Female vocals will usually have a higher fundamental frequency – meaning we’ll need to consider how we affect the low-frequency range. A female vocal may have a fundamental higher than 350Hz, meaning we can use a higher high pass filter to cut out rumble, without worrying about affecting this note.
With that in mind, let’s introduce a high-pass filter with a high slope, and notice how high we can increase it without cutting into the actual performance.
Unique Sibilance Frequencies
Similar to our last point, if the full range is shifted upward, this will affect other aspects of the vocal, like sibilance. Whereas sibilance is usually located between 5kHz and 8kHz for most male vocal recordings, they’ll be around 8 to 12kHz for female vocals.
This isn’t always the case of course, but 10kHz is a good place to start when de-essing a female vocal.
Fixing Thin Female Vocals
Due to the higher fundamental, female vocals may sound a little thinner than usually – if that’s the case we can use a sub-harmonic generator to create frequencies below the fundamental. I’ll use LoAir to create a subharmonic frequency, and subtly blend this in with the original vocal.
If this is too loud it’ll sound really artificial, however, subtle settings work well.
Diffusing High Frequencies
This is a bit of a weird trick, but if you’re finding that your highs are too intense and you’re having trouble controlling them even with de-essing, try diffusing them with a reverb plugin. To do this I’ll use the Pro-R and isolate the reverb to the highs.

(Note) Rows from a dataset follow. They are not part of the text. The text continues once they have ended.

-- ==== Sys2Proof/Syntax.lean ====
section
/-! DEFINITION. The commands of the CH-42, one constructor for each row of spec/opcode_table.json. A request of the
host carries the fields of its body as numbers, in or out of range; its unit field and tag stay in the frame that
the receive buffer holds (R216). A field frame carries the address it came from and its channel (R191). -/

namespace Sys2Proof

/-- The steps of the part. -/
inductive Instr where
  /-- POWER_ON_RESET (R203, R204): the levels of the four strap pins and whether the hall stop input reads asserted. -/
  | powerOnReset (tsel1 tsel0 csel rsel stopAsserted : Bool)
  | hallClockTick
  /-- HALL_STOP_ASSERTED (R206): how long the input has shown the asserted level without a break, in ms. -/
  | hallStopAsserted (heldMs : Nat)
  /-- HALL_STOP_RELEASED (R206, R207): how long the input has shown the released level without a break, in ms. -/
  | hallStopReleased (heldMs : Nat)
  | beaconPatternToggle (output : OutputId)
  /-- HOST_FRAME_RECEIVED (R215): the characters that arrive on RXH one after another, with good stop bits. -/
  | hostFrameReceived (chars : List Byte)
  /-- HOST_CHAR_GAP_TIMEOUT (R215): the time since the last character, in ms. -/
  | hostCharGapTimeout (gapMs : Nat)
  | transmitterFree
  /-- REQUEST_UNKNOWN_KIND (R216): the frame that stands for no request of Table 12-5. -/
  | requestUnknownKind (frame : HostFrame)
  /-- HALL_MAP (R2): 16 entries of a kind and a table number. -/
  | hallMap (entries : List (Nat × Nat))
  | mapQuery
  | stockRegister (body : StockBody)
  | stockRemove (id : Nat)
  | stockQuarantine (id : Nat)
  | stockRelease (id : Nat)
  | stockQuery (id : Nat)
  /-- STOCK_LIST (R21): filter 0 ALL, 1 a state, 2 a zone; its argument; the start index. -/
  | stockList (filter arg start : Nat)
  | slotQuery (zone slot : Nat)
  | allocQuery
  | allocProbe (req : ReqFields)
  | accountRead
  | accountClear
  | progBegin (table n : Nat)
  /-- PROG_STEPS (R55, Table 12-9): table, first index, count, and the steps, ten bytes each. -/
  | progSteps (table first count : Nat) (data : List Byte)
  | progCommit (table : Nat)
  | progDiscard (table : Nat)
  | progStart (table : Nat)
  | progAbort (table : Nat)
  | progQuery (table : Nat)
  /-- PROG_READ (R64): table, slot 0 ACTIVE or 1 STAGED, first index, count. -/
  | progRead (table slot first count : Nat)
  /-- TABLE_RESUME (R87): table, mode 0 RETRY or 1 SKIP. -/
  | tableResume (table mode : Nat)
  | tableConfig (table : Nat) (params : TableParams)
  | wearReset (table : Nat)
  | wearQuery (table : Nat)
  | markDefine (body : MarkBody)
  | markDelete (id : Nat)
  | markQuery (id : Nat)
  | markSerialSet (id : Nat) (digits : List Nat)
  | composerQuery
  | flagSet (flag : Nat)
  | flagClear (flag : Nat)
  /-- FLAG_QUERY (R143): a flag, or 255 for ALL. -/
  | flagQuery (flag : Nat)
  /-- GUARD_QUERY (R157): a zone, or 255 for ALL. -/
  | guardQuery (zone : Nat)
  | movePost (body : PostBody)
  | craneResume (crane : Nat)
  | moveAcceptWeight (move : Nat)
  | moveAbort (move : Nat)
  | moveRetry (move : Nat)
  /-- MOVE_RECOVER (R184): move, location 0 a slot, 1 HOOK, 2 NONE, and the slot's zone and number. -/
  | moveRecover (move loc zone slot : Nat)
  | moveCancel (move : Nat)
  /-- MOVE_QUERY (R186): a move id, or 0 for ALL. -/
  | moveQuery (move : Nat)
  | craneStatus (crane : Nat)
  | craneConfig (crane : Nat) (params : CraneParams)
  | unitRestore (unit : Nat)
  | unitMaintain (unit : Nat)
  /-- UNIT_QUERY (R201): a unit, or 255 for ALL. -/
  | unitQuery (unit : Nat)
  | hallRun
  | hallContinue
  | hallReset
  /-- FAULT_READ (R212): clear choice 0 YES, 1 NO. -/
  | faultRead (clear : Nat)
  /-- BEACON_SET (R213): output, source in the order of Table 11-7, its table, zone or crane, pattern. -/
  | beaconSet (output source arg pattern : Nat)
  | beaconQuery
  | hallStatus
  | reportStatus (bits : Byte)
  | reportMask (bits : Byte)
  | reportForce (cls : Nat)
  /-- PASS_THROUGH_FRAME (R200): the host frame whose unit field is 1 to 6. -/
  | passThroughFrame (frame : HostFrame)
  /-- PASS_THROUGH_ANSWER (R200): an intact frame from a unit, with its kind byte and body. -/
  | passThroughAnswer (unit : Nat) (kind : Byte) (body : List Byte)
  /-- PASS_THROUGH_TIMEOUT (R200): a damaged frame, or 50 ms without an answer. -/
  | passThroughTimeout (damaged : Bool)
  | lineCommandTurn
  | lineOfferTurn
  /-- ACK (R191): the address it came from, its channel, and what its body names as the command it answers. -/
  | ack (unit : Nat) (marker : Bool) (cmd : NamedCmd)
  | nak (unit : Nat) (marker : Bool) (cmd : NamedCmd)
  | status (unit : Nat) (marker : Bool) (content : StatusContent)
  | fieldAnswerTimeout
  | damagedFieldFrame
  | empty (unit : Nat) (marker : Bool)
  | offerWindowTimeout
  | contourDone (unit : Nat) (marker : Bool) (number arcTime : Nat)
  | contourFault (unit : Nat) (marker : Bool) (number code : Nat)
  | contourTimerExpiry (table : TableId)
  /-- FRAME_ECHO (R122, Table 12-12): mark token, frame number, character count and the six character bytes. -/
  | frameEcho (unit : Nat) (marker : Bool) (token frame count : Nat) (chars : List Nat)
  | frameReject (unit : Nat) (marker : Bool) (token frame : Nat)
  | echoTimerExpiry
  | arrived (unit : Nat) (marker : Bool) (zone : Nat)
  | picked (unit : Nat) (marker : Bool) (kg : Nat)
  | placed (unit : Nat) (marker : Bool)
  | craneFault (unit : Nat) (marker : Bool) (code : Nat)
  | phaseTimerExpiry (crane : CraneId)
  | settleExpiry (zone : Zone)
  | waitListWalk
  | dispatchAttempt
  | hostCharBadStopBit
  | resetPinAsserted
  deriving DecidableEq, Repr

end Sys2Proof
end

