-- ==== Sys2Proof/Machine/Tables.lean ====
section
/-! DEFINITION. Changes of a table's state with their report (R68), halting (R69), and what a table holds on its bed. -/

namespace Sys2Proof.Machine

/-- The TABLE_STATE report of a table as it stands (R68). -/
def State.tableReport (s : State) (t : TableId) : Report :=
  let r := s.tab t
  .tableState t r.state (r.active.map Active.index) (if r.state = .halted then r.cause else none)
    (r.active.bind Active.loaded)

/-- The table enters a state other than HALTED. A change of state raises TABLE_STATE (R68); a halt cause is absent
outside HALTED (Table 4-1). -/
def State.enter (s : State) (t : TableId) (st : TableState) : State :=
  let s' := s.modTab t (fun r => { r with state := st, cause := none })
  if (s.tab t).state = st then s' else s'.raise (s'.tableReport t)

/-- The class and code of the fault a halt hands to the first-fault record; none for HALL_STOP and UNIT_LOST
(Table 4-3, R69). -/
def HaltCause.fault : HaltCause → Option (FaultClass × FaultCode)
  | .hallStop => none
  | .contourFault => some (.unit, .contourFault)
  | .contourTimeout => some (.unit, .contourTimeout)
  | .markFault => some (.unit, .markFault)
  | .mismark => some (.note, .mismark)
  | .markOffPlate => some (.note, .markOffPlate)
  | .markUndefined => some (.note, .markUndefined)
  | .serialSpent => some (.note, .serialSpent)
  | .noPlate => some (.note, .noPlate)
  | .moveRefused _ => some (.note, .moveRefused)
  | .unitLost => none

/-- The table halts (R69): HALTED with the cause, the context, claim and swap-pending kept, TABLE_STATE raised, and then
the fault handed on where the cause has one. -/
def runHalt (t : TableId) (cause : HaltCause) (s : State) : State :=
  let s := s.modTab t (fun r => { r with state := .halted, cause := some cause })
  let s := s.raise (s.tableReport t)
  match cause.fault with
  | none => s
  | some (cls, code) => s.capture cls (.table t) code ((s.tab t).active.map Active.index)

/-- The program context changes. -/
def State.modActive (s : State) (t : TableId) (f : Active → Active) : State :=
  s.modTab t (fun r => { r with active := r.active.map f })

/-- The step at the step index of the running program. -/
def TableRec.step (r : TableRec) : Option NestStep := r.active.bind (fun a => a.steps[a.index]?)

/-- The LOADED plate's record when it lies ON_BED on BED n (R77, R79). -/
def State.loadedOnBed (s : State) (t : TableId) : Option StockRec :=
  match (s.tab t).active.bind Active.loaded, s.bedRec t with
  | some id, some x => if x.id = id ∧ x.state = .onBed then some x else none
  | _, _ => none

/-- A reservation without a move goes back: the record becomes AVAILABLE and a stock-change event follows (R91). -/
def State.returnReservation (s : State) (t : TableId) : State :=
  match (s.tab t).claim with
  | .reserved id => (s.makeAvailable id).modTab t (fun r => { r with claim := .none })
  | _ => s

/-- The step in progress ends and the next one starts in the same handling (R70). -/
def runStepEnd (t : TableId) (s : State) : State :=
  (s.modActive t (fun a => { a with index := a.index + 1 })).push [.stepStart t]

end Sys2Proof.Machine
end

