-- ==== Sys2Proof/Machine/Sequencer.lean ====
section
/-! DEFINITION. The table sequencers (chapter 4) and the change from one program to the next (3.6, 3.7): the start of a
step, its waits, its end, the reactions to abort, hall stop, loss and restore of the table unit. -/

namespace Sys2Proof.Machine

/-! ## Plates on the bed -/

def State.setClaim (s : State) (t : TableId) (c : Claim) : State := s.modTab t (fun r => { r with claim := c })

/-- A record becomes the LOADED plate, the claim is cleared and the step ends (R71, R72, R75). -/
def State.load (s : State) (t : TableId) (id : Nat) : State :=
  ((s.setClaim t .none).modActive t (fun a => { a with loaded := some id })).push [.stepEnd t]

/-- A PLATE step in ADOPT mode (R71). -/
def State.startAdopt (s : State) (t : TableId) : State :=
  match s.bedRec t with
  | some x =>
    if x.state = .onBed then (s.modActive t (fun a => { a with loaded := some x.id })).push [.stepEnd t]
    else s.push [.halt t .noPlate]
  | none => s.push [.halt t .noPlate]

/-- Whether a record lies ON_BED on the bed of a table. -/
def State.liesOnBed (s : State) (t : TableId) (id : Nat) : Bool :=
  (s.bedRec t).any (fun x => x.id = id && x.state = .onBed)

/-- Stages 1 to 3 of a PLATE step in ALLOCATE mode (R72). -/
def State.startAllocate (s : State) (t : TableId) : State :=
  match (s.tab t).claim with
  | .move _ _ .open => s.enter t .plateWait
  | .move _ (some id) .done =>
    if s.liesOnBed t id then s.load t id else (s.setClaim t .none).push [.plateBed t]
  | _ => (s.setClaim t .none).push [.plateBed t]

/-- Stages 4 and 5 of a PLATE step in ALLOCATE mode (R72). -/
def runPlateBed (t : TableId) (s : State) : State :=
  if (s.bedRec t).isSome || (s.bedRef t).any (fun r => (s.lock r).deliveries ≠ 0) then s.enter t .bedWait
  else s.push [.allocRequest t]

/-- A bed-empty event (R14): taken in BED_WAIT only (R70, R72). -/
def runBedEmpty (t : TableId) (s : State) : State :=
  if (s.tab t).state = .bedWait then s.push [.plateBed t] else s

/-! ## Posts of a table -/

/-- The table waits for queue space no more. -/
def State.leaveSpace (s : State) (t : TableId) : State :=
  s.setSpaceWaits (s.moves.spaceWaits.filter (fun w => w ≠ t))

/-- The table waits for queue space: at the tail, or at the place it has (R162). -/
def State.waitSpace (s : State) (t : TableId) : State :=
  if s.moves.spaceWaits.contains t then s else s.setSpaceWaits (s.moves.spaceWaits ++ [t])

/-- The post of a plate move (R74). -/
def platePost (t : TableId) (id : Nat) (bed : SlotRef) : Post :=
  { origin := .table t, load := .stock id, srcZone := 0, dstZone := bed.zone.val, dstSlot := bed.slot.val,
    urgent := false, flag := none }

/-- The plate move of a reserved record is posted (R74). -/
def runPostPlate (t : TableId) (s : State) : State :=
  match (s.tab t).claim, s.bedRef t with
  | .reserved id, some bed =>
    match s.post (platePost t id bed) with
    | (s', .accepted mv) => ((s'.setClaim t (.move mv (some id) .open)).leaveSpace t).enter t .plateWait
    | (s', .full) => (s'.waitSpace t).enter t .plateWait
    | (s', .refused c) => (((s'.makeAvailable id).setClaim t .none).leaveSpace t).push [.halt t (.moveRefused c)]
  | _, _ => s

/-- A hit: the claim takes the reserved record, and the plate move is posted at once (R73). -/
def runHit (t : TableId) (id : Nat) (s : State) : State := runPostPlate t (s.setClaim t (.reserved id))

/-- The post of a MOVE step (R85); `none` is BED_STOCK with an empty bed. -/
def State.stepPost (s : State) (t : TableId) (load : StepLoad) (tag zone slot : Nat) (flag : Option Nat) :
    Option Post :=
  let post (l : Load) : Post :=
    { origin := .table t, load := l, srcZone := (s.tableZone t).elim 16 (fun z => z.val), dstZone := zone,
      dstSlot := slot, urgent := false, flag := flag.bind (numbered 16 0) }
  match load with
  | .bedStock => (s.bedRec t).map (fun x => post (.stock x.id))
  | .batch => some (post (.batch tag))

/-- The move of a MOVE step is posted (R85). -/
def runPostMove (t : TableId) (s : State) : State :=
  match (s.tab t).step with
  | some (.move load tag zone slot flag completion) =>
    match s.stepPost t load tag zone slot flag with
    | none => (s.leaveSpace t).push [.halt t .noPlate]
    | some p =>
      match s.post p with
      | (s', .accepted mv) =>
        match completion with
        | .wait => ((s'.setClaim t (.move mv none .open)).leaveSpace t).enter t .moveWait
        | .noWait => (s'.leaveSpace t).push [.stepEnd t]
      | (s', .full) => (s'.waitSpace t).enter t .moveWait
      | (s', .refused c) => (s'.leaveSpace t).push [.halt t (.moveRefused c)]
  | _ => s

/-- A queue-space signal reaches a table: it posts again if it still waits for space (R74, R85). -/
def runPostAgain (t : TableId) (s : State) : State :=
  if s.moves.spaceWaits.contains t then
    match (s.tab t).state with
    | .plateWait => s.push [.postPlate t]
    | .moveWait => s.push [.postMove t]
    | _ => s
  else s

/-- The start of a MOVE step (R85). -/
def State.startMove (s : State) (t : TableId) : State :=
  match (s.tab t).claim with
  | .move _ _ .open => s.enter t .moveWait
  | .move _ _ .done => (s.setClaim t .none).push [.stepEnd t]
  | _ => (s.setClaim t .none).push [.postMove t]

/-! ## The end of a move, as its origin table takes it (R67, R75, R86) -/

/-- The claim records an end of its move whatever the table's state; a table that waits for the move acts on it. A move
fault does not end the move, and halts only a table in MOVE_WAIT. -/
def runTellOrigin (m : MoveRec) (e : MoveEnd) (s : State) : State :=
  match m.origin with
  | .table t =>
    match (s.tab t).claim with
    | .move id plate .open =>
      if id ≠ m.id then s
      else
        let aborted : State := (s.setClaim t .none).push [.halt t (.moveRefused .aborted)]
        match e, (s.tab t).state with
        | .faulted, .moveWait => s.push [.halt t (.moveRefused .aborted)]
        | .faulted, _ => s
        | .delivered, .plateWait => s.load t (plate.getD 0)
        | .delivered, .moveWait => (s.setClaim t .none).push [.stepEnd t]
        | .delivered, _ => s.setClaim t (.move id plate .done)
        | .returned, .plateWait => (s.setClaim t .none).push [.allocRequest t]
        | .returned, .moveWait => aborted
        | .returned, _ => s.setClaim t (.move id plate .ended)
        | .ended, .plateWait => aborted
        | .ended, .moveWait => aborted
        | .ended, _ => s.setClaim t (.move id plate .ended)
    | _ => s
  | _ => s

/-! ## Flags and marks -/

/-- The start of a WAIT_FLAG step (R76, R138). -/
def State.startWait (s : State) (t : TableId) (f : FlagId) : State :=
  let r := s.flag f
  if r.value then (s.setFlagRec f { r with value := false }).push [.stepEnd t]
  else (s.setFlagRec f { r with waiters := r.waiters ++ [t] }).enter t .flagWait

/-- The tests of a MARK step (R77): the first that fails. -/
def State.markTest (s : State) (t : TableId) (id x y : Nat) : Option HaltCause :=
  match s.mark id with
  | none => some .markUndefined
  | some m =>
    if m.spent then some .serialSpent
    else match s.loadedOnBed t with
      | none => some .noPlate
      | some p => if x ≤ p.len ∧ y ≤ p.wid then none else some .markOffPlate

/-- The start of a MARK step (R77): the table joins the mark queue at its tail (R118). -/
def State.startMark (s : State) (t : TableId) (id x y : Nat) (onMis : OnMismark) : State :=
  match s.markTest t id x y with
  | some cause => s.push [.halt t cause]
  | none =>
    let e : MarkEntry := { table := t, id := id, x := x, y := y, onMis := onMis }
    ((s.setComposer { s.composer with queue := s.composer.queue ++ [e] }).enter t .markWait).push [.serveHead]

/-- The halt cause of a mark result, or none when the step ends (Table 4-5). -/
def markHalt : MarkOutcome → OnMismark → Option HaltCause
  | .success, _ => none
  | .mismarked, .go => none
  | .mismarked, .halt => some .mismark
  | .fault, _ => some .markFault
  | .undefined, _ => some .markUndefined
  | .spent, _ => some .serialSpent
  | .aborted, _ => none

/-- A mark result reaches its table (R78): taken in MARKING, or in MARK_WAIT for UNDEFINED and SPENT. -/
def runMarkResult (t : TableId) (o : MarkOutcome) (s : State) : State :=
  let r := s.tab t
  if (r.state = .marking ∨ r.state = .markWait) ∧ o ≠ .aborted then
    match r.step with
    | some (.mark _ _ _ onMis) =>
      match markHalt o onMis with
      | some cause => s.push [.halt t cause]
      | none => s.push [.stepEnd t]
    | _ => s
  else s

/-! ## Contours -/

/-- The start of a CONTOUR step (R79). -/
def State.startContour (s : State) (t : TableId) : State :=
  if (s.loadedOnBed t).isNone then s.push [.halt t .noPlate]
  else if (s.tab t).wear.state = .due then s.enter t .due
  else s.push [.contourArc t]

/-- The third stage of a CONTOUR step (R79): the contour in flight is set and the guard asked for the arc hold (R147). -/
def runContourArc (t : TableId) (s : State) : State :=
  match (s.tab t).step, s.tableZone t with
  | some (.contour number pierces), some z =>
    let c : Contour := { number := number, pierces := pierces, arcHeld := false, ackAwaited := false, hand := 0 }
    let g := s.guard z
    let s := (s.modTab t (fun r => { r with contour := some c })).setGuard z (g.afterArcRequest t)
    match g.arcAnswer with
    | .granted => s.push [.arcGranted t]
    | .waits => s.enter t .pierceWait
    | .notReached => s
  | _, _ => s

/-- The thickness of a table's LOADED plate. -/
def State.loadedThick (s : State) (t : TableId) : Nat :=
  (((s.tab t).active.bind Active.loaded).bind s.stockRec).elim 0 StockRec.thick

/-- The grant of the arc hold (R80). -/
def runArcGranted (t : TableId) (s : State) : State :=
  match (s.tab t).contour with
  | none => s
  | some c =>
    if c.arcHeld then s
    else
      let s := s.modTab t (fun r => { r with contour := some { c with arcHeld := true } })
      let s := s.addWear t (pierceCost c.pierces (s.loadedThick t)) .pierce
      let s := s.modTab t (fun r => { r with
        contour := some { c with arcHeld := true, ackAwaited := true, hand := s.line.nextHand } })
      (s.handTo (tableUnit t) (.runContour c.number c.pierces) .sequencer).enter t .pierceWait

/-- The contour in flight is cleared and the contour timer stopped. -/
def State.clearContour (s : State) (t : TableId) : State :=
  s.modTab t (fun r => { r with contour := none, timer := none })

def State.sendKill (s : State) (t : TableId) : State := s.handTo (tableUnit t) .arcKill .sequencer

/-- A contour ends with a fault while the arc burns (R81): ARC_KILL, the hold given back, and the halt. -/
def State.faultContour (s : State) (t : TableId) (cause : HaltCause) : State :=
  ((s.sendKill t).clearContour t).push [.arcRelease t, .halt t cause]

/-- The contour in flight of a table in CUTTING. -/
def State.cutting (s : State) (t : TableId) : Option Contour :=
  if (s.tab t).state = .cutting then (s.tab t).contour else none

/-- A CONTOUR_DONE (R81); out of CUTTING it is a stray report (R70). -/
def State.takeContourDone (s : State) (t : TableId) (number arcTime : Nat) : State :=
  match s.cutting t with
  | none => s.stray (tableUnit t)
  | some c =>
    if c.number = number then ((s.addArc t arcTime).clearContour t).push [.arcRelease t, .stepEnd t]
    else s.faultContour t .contourFault

/-- A CONTOUR_FAULT (R81); out of CUTTING it is a stray report (R70). -/
def State.takeContourFault (s : State) (t : TableId) : State :=
  match s.cutting t with
  | none => s.stray (tableUnit t)
  | some _ => s.faultContour t .contourFault

/-- The answer to a command of a sequencer: to the RUN_CONTOUR it awaits (R80), or to an ARC_KILL while kill awaited is
set (R94). Any other answer is disregarded (R70, R82). -/
def State.sequencerAnswer (s : State) (t : TableId) (h : Handed) (a : Answer) : State :=
  let r := s.tab t
  match h.cmd.kind, a with
  | .runContour, .ack =>
    match r.contour with
    | some c =>
      if c.ackAwaited ∧ c.hand = h.hand then
        (s.modTab t (fun r => { r with
          contour := some { c with ackAwaited := false }, timer := some (s.now + 1000 * r.cfg.contourLimit) })).enter
          t .cutting
      else s
    | none => s
  | .runContour, .nak =>
    match r.contour with
    | some c =>
      if c.ackAwaited ∧ c.hand = h.hand then
        (s.clearContour t).push [.arcRelease t, .halt t .contourFault]
      else s
    | none => s
  | .arcKill, .ack =>
    if r.killAwaited then
      let held := r.contour.any Contour.arcHeld
      (s.modTab t (fun r => { r with killAwaited := false, contour := none })).push
        (if held then [.arcRelease t] else [])
    else s
  | .arcKill, .nak => if r.killAwaited then s.sendKill t else s
  | _, _ => s

/-! ## REMNANT and END -/

/-- A REMNANT step (R83). -/
def State.startRemnant (s : State) (t : TableId) (used : Nat) : State :=
  match (s.push [.stepEnd t]).deriveRemnant t used with
  | some s' => s'.modActive t (fun a => { a with loaded := none, remnantRan := true })
  | none => s.push [.halt t .noPlate]

/-- The length of the LOADED plate. -/
def State.loadedLen (s : State) (t : TableId) : Nat :=
  (((s.tab t).active.bind Active.loaded).bind s.stockRec).elim 0 StockRec.len

/-- An END step (R84). -/
def State.startEnd (s : State) (t : TableId) : State :=
  let s := s.push [.endDone t]
  match (s.tab t).active with
  | none => s
  | some a =>
    if a.loaded.isSome ∧ !a.remnantRan then
      ((s.deriveRemnant t (s.loadedLen t)).getD s).modActive t (fun a => { a with loaded := none })
    else s
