/-- In CUTTING, CONTOUR_DONE with the number of the contour in flight charges the arc wear, clears the contour and its
timer, gives the arc hold back, and ends the step (R81, R104, R148); it is stated where the next step is WAIT_FLAG on a
CLEAR flag, so that the table goes to FLAG_WAIT. CONTOUR_FAULT, a CONTOUR_DONE with another number, and the expiry of the
contour timer hand ARC_KILL to the table's unit, give the arc hold back, and halt the table with CONTOUR_FAULT or, for the
timer, CONTOUR_TIMEOUT (R81). Out of CUTTING a report is stray (R70). -/
def Obligations.ContoursEnd : Prop :=
  ∀ (s : State) (t : TableId) (e number a code : Nat), s.hall.inReset = false → s.settled →
    (s.line.window = some { unit := tableUnit t, kind := .offer, expiry := e } → (s.tab t).state ≠ .cutting →
      ∀ i ∈ [Instr.contourDone (t.val + 1) false number a, .contourFault (t.val + 1) false number code],
        exec i s = .next { (s.modUnit (tableUnit t) (fun r => { r with strays := min (r.strays + 1) 65535 })) with
          line := { (s.modUnit (tableUnit t) (fun r => { r with strays := min (r.strays + 1) 65535 })).line with
            window := none } })
    ∧ (∀ (c : Contour) (z : Zone), (s.tab t).state = .cutting → (s.tab t).contour = some c → s.tableZone t = some z →
        (s.guard z).state = .arc → 0 < (s.tab t).cfg.settle →
      (∀ (g : Active) (f : FlagId), s.line.window = some { unit := tableUnit t, kind := .offer, expiry := e } →
        c.number = number → (s.tab t).active = some g → g.steps[g.index + 1]? = some (.waitFlag f.val) →
        (s.flag f).value = false →
        ∃ u : State, exec (.contourDone (t.val + 1) false number a) s = .next u
          ∧ (u.tab t).state = .flagWait ∧ (u.tab t).contour = none ∧ (u.tab t).timer = none
          ∧ (u.tab t).active = some { g with index := g.index + 1 }
          ∧ (u.tab t).wear.count = min ((s.tab t).wear.count + ((s.tab t).wear.rem + a) / 300) 65535
          ∧ (u.tab t).wear.rem = ((s.tab t).wear.rem + a) % 300
          ∧ (u.tab t).claim = (s.tab t).claim ∧ (u.tab t).cfg = (s.tab t).cfg ∧ (u.tab t).staged = (s.tab t).staged
          ∧ (∀ k, k ≠ t → u.tab k = s.tab k)
          ∧ u.guard z = { s.guard z with state := .settling (s.now + 1000 * (s.tab t).cfg.settle) }
          ∧ (∀ y, y ≠ z → u.guard y = s.guard y)
          ∧ u.flag f = { s.flag f with waiters := (s.flag f).waiters ++ [t] }
          ∧ u.line = { s.line with window := none }
          ∧ u.stock = s.stock ∧ u.moves = s.moves ∧ u.composer = s.composer)
      ∧ (∀ (i : Instr) (cause : HaltCause) (fc : FaultCode),
        ((cause = .contourFault ∧ fc = .contourFault
            ∧ s.line.window = some { unit := tableUnit t, kind := .offer, expiry := e }
            ∧ (i = .contourFault (t.val + 1) false number code
              ∨ i = .contourDone (t.val + 1) false number a ∧ c.number ≠ number))
          ∨ (cause = .contourTimeout ∧ fc = .contourTimeout ∧ i = .contourTimerExpiry t
              ∧ ∃ x, (s.tab t).timer = some x ∧ x ≤ s.now)) →
        (s.unit (tableUnit t)).link = .online → (s.unit (tableUnit t)).out = none →
        ∃ u : State, exec i s = .next u
          ∧ u.tab t = { s.tab t with contour := none, timer := none, state := .halted, cause := some cause }
          ∧ (∀ k, k ≠ t → u.tab k = s.tab k)
          ∧ u.guard z = { s.guard z with state := .settling (s.now + 1000 * (s.tab t).cfg.settle) }
          ∧ (∀ y, y ≠ z → u.guard y = s.guard y)
          ∧ (u.unit (tableUnit t)).out = some
              { cmd := { cmd := .arcKill, sender := .sequencer, hand := s.line.nextHand }, attempt := 1,
                inFlight := false }
          ∧ (s.hall.fault.held = none → u.hall.fault.held = some
              { cls := .unit, src := .table t, code := fc, clock := s.hall.clock,
                index := (s.tab t).active.map Active.index })
          ∧ u.stock = s.stock ∧ u.moves = s.moves ∧ u.composer = s.composer ∧ u.flags = s.flags))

I’ll use a room emulation and set the mix super low – this will cause reflections to my highs which diffuse the sound.
Increased Importance of Oversampling
If you’re mixing vocals, odds are you’ll use saturation to make the vocals sound full. Since female vocals are often higher in pitch, distorting them will cause higher frequency harmonics to form, which increases the likelihood of unwanted aliasing distortion, since a harmonic could go above the maximum support frequency.
To avoid this all you need to do is turn on oversampling.
Adding Intelligibility and Clarity (600Hz, 3.5kHz)
Earlier we talked about how higher pitch vocals shift everything upward, and this is definitely the case with important frequency ranges. For example, if I want to increase vowel intelligibility, instead of boosting 500Hz, I may boost 6 or 700Hz – or for clarity, I may boost 3.5kHz instead of 2.5kHz.
Every vocal is different so just use your ears, but keep in mind that important ranges will likely have shifted higher.
Flattening Female Vocals
It’s difficult to say exactly why this is, but I find that female vocals sound better with a flatter frequency response. That said, lots of microphones will hype the highs and lows, so if you’re finding this is the case, lower these ranges first and see if it improves the sound.
An intelligent EQ is a good first step since it’ll flatten it dynamically, but a regular EQ will work well too.